Подобно тому, как уровни микроэлементов в различных биосубстратах организма отражают состояние гомеостаза организма, уровни микроэлементнов в составе того или иного фармацевтического препарата отражают степень очистки, источники сырья и, отчасти, технологические процессы, используемые при производстве того или иного препарата. Уровням отдельных микроэлементов (особенно токсических, наподобие ртути, свинца, кадмия и др.) уделяется особое внимание при регистрации препарата в соответствии с любыми фармацевтическими стандартами. Общеизвестно, что в фармацевтической практике обязательно тестирование препарата на содержание токсических микроэлементов [1].

Хотя четких критериев относительно содержания других микроэлементов пока не разработано, профили уровней микроэлементов в различных препаратах являются весьма информативными индикаторами степени очистки и стандартизации препаратов, которые крайне полезны при сравнительном анализе состава препаратов.

Например, было проведено сравнительное исследование двух нейротрофических препаратов животного происхождения посредством сравнения профилей почти 100 химических элементов, измеренных методом масс-спектрометрии.
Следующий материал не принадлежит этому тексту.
/-- A CFG_STAGE segment from the page or from SRC is added to what was taken; the values in its answer before the last
segment are open. A whole valid image starts the write of its slot; a segment or image that fails a check is answered
with the check's status and the staging of an image that fails ends. CFG_COMMIT of a STAGED version and CFG_ROLLBACK
to the newest HISTORY version begin by writing PREPARE to the journal, or answer with the first check that fails.
CFG_READ returns bytes in the response or by RDMA. CFG_DISCARD starts freeing a STAGED slot. -/
def Obligations.ConfigurationCommandsAct : Prop :=
  (∀ (s : State) (m : Fin 64) (host : Option Bytes) (pg : Bytes) (off n src : Nat) (seg taken : Bytes), s.Takes m specCfgStage →
    pg = s.page m → off = le pg 0x44 4 → n = le pg 0x48 4 → src = le pg 0x50 8 →
    (s.popped.cfgBusy = true → ∃ t, exec (.cfgStage m host) s = .next t ∧ Replied s.popped t m 8 0 []) ∧
    (s.popped.cfgBusy = false → ∀ d : Nat, stageSegFault s.flash.staging off n (le pg 0x4C 4) (le pg 0x40 2 = 1) = some d →
      ∃ t, exec (.cfgStage m host) s = .next t ∧ Replied s.popped t m 2 d []) ∧
    (s.popped.cfgBusy = false → stageSegFault s.flash.staging off n (le pg 0x4C 4) (le pg 0x40 2 = 1) = none →
      (src ≠ 0 → (s.popped.hostReach m (BitVec.ofNat 64 src) = false ∨ ∀ b : Bytes, host = some b → b.length ≠ n) →
        ∃ t, exec (.cfgStage m host) s = .next t ∧ Replied s.popped t m 12 0 []) ∧
      ((src = 0 ∧ seg = slice pg 0x80 n) ∨
          (src ≠ 0 ∧ s.popped.hostReach m (BitVec.ofNat 64 src) = true ∧ host = some seg ∧ seg.length = n) →
        taken = (if off = 0 then seg else (s.flash.staging.map (·.taken)).getD [] ++ seg) →
        (le pg 0x40 2 = 0 → ∃ t, exec (.cfgStage m host) s = .next t ∧
          Replied { s.popped with
            freeCtr := s.freeCtr + 1,
            flash := { s.flash with staging := some (Staging.mk taken (le pg 0x4C 4)) } } t m 0 0
            (pack [b4 (Config.freeNat s.freeCtr), b1 (Config.freeNat s.freeCtr / 2 ^ 32)])) ∧
        (le pg 0x40 2 = 1 → ∀ u : State, u = { s.popped with flash := { s.flash with staging := none } } →
          (∀ (st : Nat) (d : Option Nat), u.stageFault taken = some (st, d) →
            exec (.cfgStage m host) s = .next (u.failImage m st d)) ∧
          (u.stageFault taken = none →
            (∀ (k : Nat) (v : State), u.stageSlot = some (k, v) → exec (.cfgStage m host) s =
              .next ((v.flashOp (.cfgStage m (Fin.ofNat 8 k) (BitVec.ofNat 32 (le taken 8 4)) taken)).background m)) ∧
            (u.stageSlot = none → ∃ t, exec (.cfgStage m host) s = .next t ∧ Replied u t m 10 0 [])))))) ∧
  (∀ (s : State) (m : Fin 64) (v : Option (Fin 8 × CfgSlot)) (rollback : Bool) (i : Instr),
    ((i = .cfgCommit m ∧ s.Takes m specCfgCommit ∧ rollback = false ∧ v = s.popped.slotOf (le (s.page m) 0x40 4)) ∨
      (i = .cfgRollback m ∧ s.Takes m specCfgRollback ∧ rollback = true ∧ v = s.popped.newestHistory)) →
    (∀ st : Nat, (if s.popped.cfgBusy then some 8 else match v with
        | none => some (if rollback then 3 else 7)
        | some (_, c) => if (rollback = false ∧ c.state ≠ .staged) ∨ (rollback = true ∧ s.popped.leavesOut c.image = true) then some 3
          else if s.popped.changesBusy c.image then some 8 else if digestOk c.image then none else some 11) = some st →
      ∃ t, exec i s = .next t ∧ Replied s.popped t m st 0 []) ∧
    (∀ (k : Fin 8) (c : CfgSlot), v = some (k, c) → s.popped.cfgBusy = false → (rollback = false → c.state = .staged) →
      (rollback = true → s.popped.leavesOut c.image = false) → s.popped.changesBusy c.image = false → digestOk c.image = true →
      ∃ (u : State) (j : Commit), exec i s = .next (u.background m) ∧ j.mbx = m ∧ j.version = c.version ∧ j.slot = k ∧
        j.phase = .prepare ∧ j.rollback = rollback ∧ u = { s.popped with
          commit := some j, flash := { s.flash with ops := s.flash.ops ++ [.journal (j.journalRec .prepare)] } })) ∧
  (∀ (s : State) (m : Fin 64) (ok : Bool) (pg : Bytes), s.Takes m specCfgRead → pg = s.page m →
    (s.popped.slotOf (le pg 0x40 4) = none → ∃ t, exec (.cfgRead m ok) s = .next t ∧ Replied s.popped t m 7 0 []) ∧
    (∀ (k : Fin 8) (c : CfgSlot), s.popped.slotOf (le pg 0x40 4) = some (k, c) →
      (c.image.length ≤ le pg 0x44 4 → ∃ t, exec (.cfgRead m ok) s = .next t ∧ Replied s.popped t m 2 0x44 []) ∧
      (le pg 0x44 4 < c.image.length →
        (le pg 0x48 8 = 0 → ∃ t, exec (.cfgRead m ok) s = .next t ∧ Replied s.popped t m 0 0
          (padTo 0x40 (b4 ((c.image.drop (le pg 0x44 4)).take 3968).length) ++ (c.image.drop (le pg 0x44 4)).take 3968)) ∧
        (le pg 0x48 8 ≠ 0 → ok = true → s.popped.hostReach m (BitVec.ofNat 64 (le pg 0x48 8)) = true →
          ∃ t, exec (.cfgRead m ok) s = .next t ∧ Replied (s.popped.sentTo m (le pg 0x48 8) (c.image.drop (le pg 0x44 4))) t m 0 0
            (b4 (c.image.length - le pg 0x44 4))) ∧
        (le pg 0x48 8 ≠ 0 → (ok = false ∨ s.popped.hostReach m (BitVec.ofNat 64 (le pg 0x48 8)) = false) →
          ∃ t, exec (.cfgRead m ok) s = .next t ∧ Replied s.popped t m 12 0 [])))) ∧
  Starts .cfgDiscard specCfgDiscard (fun _ pg s =>
      if (s.commit.map (·.version.toNat)) = some (le pg 0x40 4) then some (8, 0) else match s.slotOf (le pg 0x40 4) with
      | none => some (7, 0)
      | some (_, c) => if c.state ≠ .staged then some (3, 0)
        else if ({ s with commit := none } : State).cfgBusy = true then some (8, 0) else none)
    (fun m pg s => match s.slotOf (le pg 0x40 4) with
      | none => s
      | some (j, _) => s.flashOp (.cfgFree m j))
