/-! ### setPort -/
@[simp] theorem State.setPort_pending (s : State) (p : Nat) (x : Port) : (s.setPort p x).pending = s.pending := rfl
@[simp] theorem State.setPort_freeCtr (s : State) (p : Nat) (x : Port) : (s.setPort p x).freeCtr = s.freeCtr := rfl
@[simp] theorem State.setPort_wire (s : State) (p : Nat) (x : Port) : (s.setPort p x).wire = s.wire := rfl
@[simp] theorem State.setPort_now (s : State) (p : Nat) (x : Port) : (s.setPort p x).now = s.now := rfl
@[simp] theorem State.setPort_mem (s : State) (p : Nat) (x : Port) : (s.setPort p x).mem = s.mem := rfl
@[simp] theorem State.setPort_badSpans (s : State) (p : Nat) (x : Port) : (s.setPort p x).badSpans = s.badSpans := rfl
@[simp] theorem State.setPort_lostPcs (s : State) (p : Nat) (x : Port) : (s.setPort p x).lostPcs = s.lostPcs := rfl
@[simp] theorem State.setPort_knownZero (s : State) (p : Nat) (x : Port) : (s.setPort p x).knownZero = s.knownZero := rfl
@[simp] theorem State.setPort_dev (s : State) (p : Nat) (x : Port) : (s.setPort p x).dev = s.dev := rfl
@[simp] theorem State.setPort_sup (s : State) (p : Nat) (x : Port) : (s.setPort p x).sup = s.sup := rfl
@[simp] theorem State.setPort_sec (s : State) (p : Nat) (x : Port) : (s.setPort p x).sec = s.sec := rfl
@[simp] theorem State.setPort_pwr (s : State) (p : Nat) (x : Port) : (s.setPort p x).pwr = s.pwr := rfl
@[simp] theorem State.setPort_flash (s : State) (p : Nat) (x : Port) : (s.setPort p x).flash = s.flash := rfl
@[simp] theorem State.setPort_commit (s : State) (p : Nat) (x : Port) : (s.setPort p x).commit = s.commit := rfl
@[simp] theorem State.setPort_mbx (s : State) (p : Nat) (x : Port) : (s.setPort p x).mbx = s.mbx := rfl
@[simp] theorem State.setPort_bells (s : State) (p : Nat) (x : Port) : (s.setPort p x).bells = s.bells := rfl
@[simp] theorem State.setPort_mbxEpoch (s : State) (p : Nat) (x : Port) : (s.setPort p x).mbxEpoch = s.mbxEpoch := rfl
@[simp] theorem State.setPort_mirrorEpoch (s : State) (p : Nat) (x : Port) : (s.setPort p x).mirrorEpoch = s.mirrorEpoch := rfl
@[simp] theorem State.setPort_rings (s : State) (p : Nat) (x : Port) : (s.setPort p x).rings = s.rings := rfl
@[simp] theorem State.setPort_cores (s : State) (p : Nat) (x : Port) : (s.setPort p x).cores = s.cores := rfl
@[simp] theorem State.setPort_idleIslands (s : State) (p : Nat) (x : Port) : (s.setPort p x).idleIslands = s.idleIslands := rfl
@[simp] theorem State.setPort_spares (s : State) (p : Nat) (x : Port) : (s.setPort p x).spares = s.spares := rfl
@[simp] theorem State.setPort_clusters (s : State) (p : Nat) (x : Port) : (s.setPort p x).clusters = s.clusters := rfl
@[simp] theorem State.setPort_quads (s : State) (p : Nat) (x : Port) : (s.setPort p x).quads = s.quads := rfl
@[simp] theorem State.setPort_health (s : State) (p : Nat) (x : Port) : (s.setPort p x).health = s.health := rfl
@[simp] theorem State.setPort_parts (s : State) (p : Nat) (x : Port) : (s.setPort p x).parts = s.parts := rfl
@[simp] theorem State.setPort_ctxs (s : State) (p : Nat) (x : Port) : (s.setPort p x).ctxs = s.ctxs := rfl
@[simp] theorem State.setPort_streams (s : State) (p : Nat) (x : Port) : (s.setPort p x).streams = s.streams := rfl
@[simp] theorem State.setPort_closeCtr (s : State) (p : Nat) (x : Port) : (s.setPort p x).closeCtr = s.closeCtr := rfl
@[simp] theorem State.setPort_aports (s : State) (p : Nat) (x : Port) : (s.setPort p x).aports = s.aports := rfl
@[simp] theorem State.setPort_agroups (s : State) (p : Nat) (x : Port) : (s.setPort p x).agroups = s.agroups := rfl
@[simp] theorem State.setPort_macs (s : State) (p : Nat) (x : Port) : (s.setPort p x).macs = s.macs := rfl
@[simp] theorem State.setPort_qps (s : State) (p : Nat) (x : Port) : (s.setPort p x).qps = s.qps := rfl
@[simp] theorem State.setPort_deadQps (s : State) (p : Nat) (x : Port) : (s.setPort p x).deadQps = s.deadQps := rfl
@[simp] theorem State.setPort_lastEpochs (s : State) (p : Nat) (x : Port) : (s.setPort p x).lastEpochs = s.lastEpochs := rfl
@[simp] theorem State.setPort_cc (s : State) (p : Nat) (x : Port) : (s.setPort p x).cc = s.cc := rfl
@[simp] theorem State.setPort_mgmt (s : State) (p : Nat) (x : Port) : (s.setPort p x).mgmt = s.mgmt := rfl
@[simp] theorem State.setPort_poolLow (s : State) (p : Nat) (x : Port) : (s.setPort p x).poolLow = s.poolLow := rfl
@[simp] theorem State.setPort_archHeld (s : State) (p : Nat) (x : Port) : (s.setPort p x).archHeld = s.archHeld := rfl
@[simp] theorem State.setPort_tests (s : State) (p : Nat) (x : Port) : (s.setPort p x).tests = s.tests := rfl
@[simp] theorem State.setPort_nextTest (s : State) (p : Nat) (x : Port) : (s.setPort p x).nextTest = s.nextTest := rfl
@[simp] theorem State.setPort_port_same (s : State) (p : Nat) (x : Port) : (s.setPort p x).port p = x := by
  simp [State.setPort, State.port]
theorem State.setPort_port_ne (s : State) {p k : Nat} (x : Port) (h : k ≠ p) : (s.setPort p x).port k = s.port k := by
  simp [State.setPort, State.port, tabGet_tabPut_ne _ _ _ h]

/-! ### setMac -/
@[simp] theorem State.setMac_pending (s : State) (m : Nat) (x : Mac) : (s.setMac m x).pending = s.pending := rfl
@[simp] theorem State.setMac_freeCtr (s : State) (m : Nat) (x : Mac) : (s.setMac m x).freeCtr = s.freeCtr := rfl
@[simp] theorem State.setMac_wire (s : State) (m : Nat) (x : Mac) : (s.setMac m x).wire = s.wire := rfl
@[simp] theorem State.setMac_now (s : State) (m : Nat) (x : Mac) : (s.setMac m x).now = s.now := rfl
@[simp] theorem State.setMac_mem (s : State) (m : Nat) (x : Mac) : (s.setMac m x).mem = s.mem := rfl
@[simp] theorem State.setMac_badSpans (s : State) (m : Nat) (x : Mac) : (s.setMac m x).badSpans = s.badSpans := rfl
@[simp] theorem State.setMac_lostPcs (s : State) (m : Nat) (x : Mac) : (s.setMac m x).lostPcs = s.lostPcs := rfl
@[simp] theorem State.setMac_knownZero (s : State) (m : Nat) (x : Mac) : (s.setMac m x).knownZero = s.knownZero := rfl
@[simp] theorem State.setMac_dev (s : State) (m : Nat) (x : Mac) : (s.setMac m x).dev = s.dev := rfl
@[simp] theorem State.setMac_sup (s : State) (m : Nat) (x : Mac) : (s.setMac m x).sup = s.sup := rfl
@[simp] theorem State.setMac_sec (s : State) (m : Nat) (x : Mac) : (s.setMac m x).sec = s.sec := rfl
@[simp] theorem State.setMac_pwr (s : State) (m : Nat) (x : Mac) : (s.setMac m x).pwr = s.pwr := rfl
@[simp] theorem State.setMac_flash (s : State) (m : Nat) (x : Mac) : (s.setMac m x).flash = s.flash := rfl
@[simp] theorem State.setMac_commit (s : State) (m : Nat) (x : Mac) : (s.setMac m x).commit = s.commit := rfl
@[simp] theorem State.setMac_mbx (s : State) (m : Nat) (x : Mac) : (s.setMac m x).mbx = s.mbx := rfl
@[simp] theorem State.setMac_bells (s : State) (m : Nat) (x : Mac) : (s.setMac m x).bells = s.bells := rfl
@[simp] theorem State.setMac_mbxEpoch (s : State) (m : Nat) (x : Mac) : (s.setMac m x).mbxEpoch = s.mbxEpoch := rfl
@[simp] theorem State.setMac_mirrorEpoch (s : State) (m : Nat) (x : Mac) : (s.setMac m x).mirrorEpoch = s.mirrorEpoch := rfl
@[simp] theorem State.setMac_rings (s : State) (m : Nat) (x : Mac) : (s.setMac m x).rings = s.rings := rfl
@[simp] theorem State.setMac_cores (s : State) (m : Nat) (x : Mac) : (s.setMac m x).cores = s.cores := rfl
@[simp] theorem State.setMac_idleIslands (s : State) (m : Nat) (x : Mac) : (s.setMac m x).idleIslands = s.idleIslands := rfl
@[simp] theorem State.setMac_spares (s : State) (m : Nat) (x : Mac) : (s.setMac m x).spares = s.spares := rfl
@[simp] theorem State.setMac_clusters (s : State) (m : Nat) (x : Mac) : (s.setMac m x).clusters = s.clusters := rfl
@[simp] theorem State.setMac_quads (s : State) (m : Nat) (x : Mac) : (s.setMac m x).quads = s.quads := rfl
@[simp] theorem State.setMac_health (s : State) (m : Nat) (x : Mac) : (s.setMac m x).health = s.health := rfl
@[simp] theorem State.setMac_parts (s : State) (m : Nat) (x : Mac) : (s.setMac m x).parts = s.parts := rfl
@[simp] theorem State.setMac_ctxs (s : State) (m : Nat) (x : Mac) : (s.setMac m x).ctxs = s.ctxs := rfl
@[simp] theorem State.setMac_streams (s : State) (m : Nat) (x : Mac) : (s.setMac m x).streams = s.streams := rfl
@[simp] theorem State.setMac_closeCtr (s : State) (m : Nat) (x : Mac) : (s.setMac m x).closeCtr = s.closeCtr := rfl
@[simp] theorem State.setMac_aports (s : State) (m : Nat) (x : Mac) : (s.setMac m x).aports = s.aports := rfl
@[simp] theorem State.setMac_agroups (s : State) (m : Nat) (x : Mac) : (s.setMac m x).agroups = s.agroups := rfl
@[simp] theorem State.setMac_ports (s : State) (m : Nat) (x : Mac) : (s.setMac m x).ports = s.ports := rfl
@[simp] theorem State.setMac_qps (s : State) (m : Nat) (x : Mac) : (s.setMac m x).qps = s.qps := rfl
@[simp] theorem State.setMac_deadQps (s : State) (m : Nat) (x : Mac) : (s.setMac m x).deadQps = s.deadQps := rfl
@[simp] theorem State.setMac_lastEpochs (s : State) (m : Nat) (x : Mac) : (s.setMac m x).lastEpochs = s.lastEpochs := rfl
@[simp] theorem State.setMac_cc (s : State) (m : Nat) (x : Mac) : (s.setMac m x).cc = s.cc := rfl
@[simp] theorem State.setMac_mgmt (s : State) (m : Nat) (x : Mac) : (s.setMac m x).mgmt = s.mgmt := rfl
@[simp] theorem State.setMac_poolLow (s : State) (m : Nat) (x : Mac) : (s.setMac m x).poolLow = s.poolLow := rfl
@[simp] theorem State.setMac_archHeld (s : State) (m : Nat) (x : Mac) : (s.setMac m x).archHeld = s.archHeld := rfl
@[simp] theorem State.setMac_tests (s : State) (m : Nat) (x : Mac) : (s.setMac m x).tests = s.tests := rfl
@[simp] theorem State.setMac_nextTest (s : State) (m : Nat) (x : Mac) : (s.setMac m x).nextTest = s.nextTest := rfl
@[simp] theorem State.setMac_mac_same (s : State) (m : Nat) (x : Mac) : (s.setMac m x).mac m = x := by
  simp [State.setMac, State.mac]
theorem State.setMac_mac_ne (s : State) {m k : Nat} (x : Mac) (h : k ≠ m) : (s.setMac m x).mac k = s.mac k := by
  simp [State.setMac, State.mac, tabGet_tabPut_ne _ _ _ h]

/-! ### setQp -/
@[simp] theorem State.setQp_pending (s : State) (q : Nat) (x : Qp) : (s.setQp q x).pending = s.pending := rfl
@[simp] theorem State.setQp_freeCtr (s : State) (q : Nat) (x : Qp) : (s.setQp q x).freeCtr = s.freeCtr := rfl
@[simp] theorem State.setQp_wire (s : State) (q : Nat) (x : Qp) : (s.setQp q x).wire = s.wire := rfl
@[simp] theorem State.setQp_now (s : State) (q : Nat) (x : Qp) : (s.setQp q x).now = s.now := rfl
@[simp] theorem State.setQp_mem (s : State) (q : Nat) (x : Qp) : (s.setQp q x).mem = s.mem := rfl
@[simp] theorem State.setQp_badSpans (s : State) (q : Nat) (x : Qp) : (s.setQp q x).badSpans = s.badSpans := rfl
@[simp] theorem State.setQp_lostPcs (s : State) (q : Nat) (x : Qp) : (s.setQp q x).lostPcs = s.lostPcs := rfl
@[simp] theorem State.setQp_knownZero (s : State) (q : Nat) (x : Qp) : (s.setQp q x).knownZero = s.knownZero := rfl
@[simp] theorem State.setQp_dev (s : State) (q : Nat) (x : Qp) : (s.setQp q x).dev = s.dev := rfl
@[simp] theorem State.setQp_sup (s : State) (q : Nat) (x : Qp) : (s.setQp q x).sup = s.sup := rfl
@[simp] theorem State.setQp_sec (s : State) (q : Nat) (x : Qp) : (s.setQp q x).sec = s.sec := rfl
@[simp] theorem State.setQp_pwr (s : State) (q : Nat) (x : Qp) : (s.setQp q x).pwr = s.pwr := rfl
@[simp] theorem State.setQp_flash (s : State) (q : Nat) (x : Qp) : (s.setQp q x).flash = s.flash := rfl
@[simp] theorem State.setQp_commit (s : State) (q : Nat) (x : Qp) : (s.setQp q x).commit = s.commit := rfl
@[simp] theorem State.setQp_mbx (s : State) (q : Nat) (x : Qp) : (s.setQp q x).mbx = s.mbx := rfl
@[simp] theorem State.setQp_bells (s : State) (q : Nat) (x : Qp) : (s.setQp q x).bells = s.bells := rfl
@[simp] theorem State.setQp_mbxEpoch (s : State) (q : Nat) (x : Qp) : (s.setQp q x).mbxEpoch = s.mbxEpoch := rfl
@[simp] theorem State.setQp_mirrorEpoch (s : State) (q : Nat) (x : Qp) : (s.setQp q x).mirrorEpoch = s.mirrorEpoch := rfl
@[simp] theorem State.setQp_rings (s : State) (q : Nat) (x : Qp) : (s.setQp q x).rings = s.rings := rfl
@[simp] theorem State.setQp_cores (s : State) (q : Nat) (x : Qp) : (s.setQp q x).cores = s.cores := rfl
@[simp] theorem State.setQp_idleIslands (s : State) (q : Nat) (x : Qp) : (s.setQp q x).idleIslands = s.idleIslands := rfl
@[simp] theorem State.setQp_spares (s : State) (q : Nat) (x : Qp) : (s.setQp q x).spares = s.spares := rfl
@[simp] theorem State.setQp_clusters (s : State) (q : Nat) (x : Qp) : (s.setQp q x).clusters = s.clusters := rfl
@[simp] theorem State.setQp_quads (s : State) (q : Nat) (x : Qp) : (s.setQp q x).quads = s.quads := rfl
@[simp] theorem State.setQp_health (s : State) (q : Nat) (x : Qp) : (s.setQp q x).health = s.health := rfl
@[simp] theorem State.setQp_parts (s : State) (q : Nat) (x : Qp) : (s.setQp q x).parts = s.parts := rfl
@[simp] theorem State.setQp_ctxs (s : State) (q : Nat) (x : Qp) : (s.setQp q x).ctxs = s.ctxs := rfl
@[simp] theorem State.setQp_streams (s : State) (q : Nat) (x : Qp) : (s.setQp q x).streams = s.streams := rfl
@[simp] theorem State.setQp_closeCtr (s : State) (q : Nat) (x : Qp) : (s.setQp q x).closeCtr = s.closeCtr := rfl
@[simp] theorem State.setQp_aports (s : State) (q : Nat) (x : Qp) : (s.setQp q x).aports = s.aports := rfl
@[simp] theorem State.setQp_agroups (s : State) (q : Nat) (x : Qp) : (s.setQp q x).agroups = s.agroups := rfl
@[simp] theorem State.setQp_ports (s : State) (q : Nat) (x : Qp) : (s.setQp q x).ports = s.ports := rfl
@[simp] theorem State.setQp_macs (s : State) (q : Nat) (x : Qp) : (s.setQp q x).macs = s.macs := rfl
@[simp] theorem State.setQp_deadQps (s : State) (q : Nat) (x : Qp) : (s.setQp q x).deadQps = s.deadQps := rfl
@[simp] theorem State.setQp_lastEpochs (s : State) (q : Nat) (x : Qp) : (s.setQp q x).lastEpochs = s.lastEpochs := rfl
@[simp] theorem State.setQp_cc (s : State) (q : Nat) (x : Qp) : (s.setQp q x).cc = s.cc := rfl
@[simp] theorem State.setQp_mgmt (s : State) (q : Nat) (x : Qp) : (s.setQp q x).mgmt = s.mgmt := rfl
@[simp] theorem State.setQp_poolLow (s : State) (q : Nat) (x : Qp) : (s.setQp q x).poolLow = s.poolLow := rfl
@[simp] theorem State.setQp_archHeld (s : State) (q : Nat) (x : Qp) : (s.setQp q x).archHeld = s.archHeld := rfl
@[simp] theorem State.setQp_tests (s : State) (q : Nat) (x : Qp) : (s.setQp q x).tests = s.tests := rfl
@[simp] theorem State.setQp_nextTest (s : State) (q : Nat) (x : Qp) : (s.setQp q x).nextTest = s.nextTest := rfl
@[simp] theorem State.setQp_qp_same (s : State) (q : Nat) (x : Qp) : (s.setQp q x).qp? q = some x :=
  tabGet?_tabPut_same _ _ _
theorem State.setQp_qp_ne (s : State) {q k : Nat} (x : Qp) (h : k ≠ q) : (s.setQp q x).qp? k = s.qp? k :=
  tabGet?_tabPut_ne _ _ h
Анализ показал наличие в одном из препаратов  значительных количеств натрия и хлора, что соответствует высокой концентрации NaCl в данном препарате. В другом препарате уровни хлорид-ионов были в 50 раз меньше, а ионов натрия — в 10 000 раз меньше. В одном препарате обнаружено присутствие следовых количеств более 30 токсических и условно-токсических микроэлементов, а в другом — присутствие следовых количеств всего лишь трех элементов. Наличие брома в совокупности со значительными количествами натрия и хлора в одном и препаратов позволяет предположить, что в него добавляется поваренная соль, не очищенная от бромидов (например, из Сакского или Сивашского месторождения). Наличие в составе одного из препаратов следовых количеств тория и урана предположительно указывает на особенности экологии пастбищ и питьевой воды и т.д. [2].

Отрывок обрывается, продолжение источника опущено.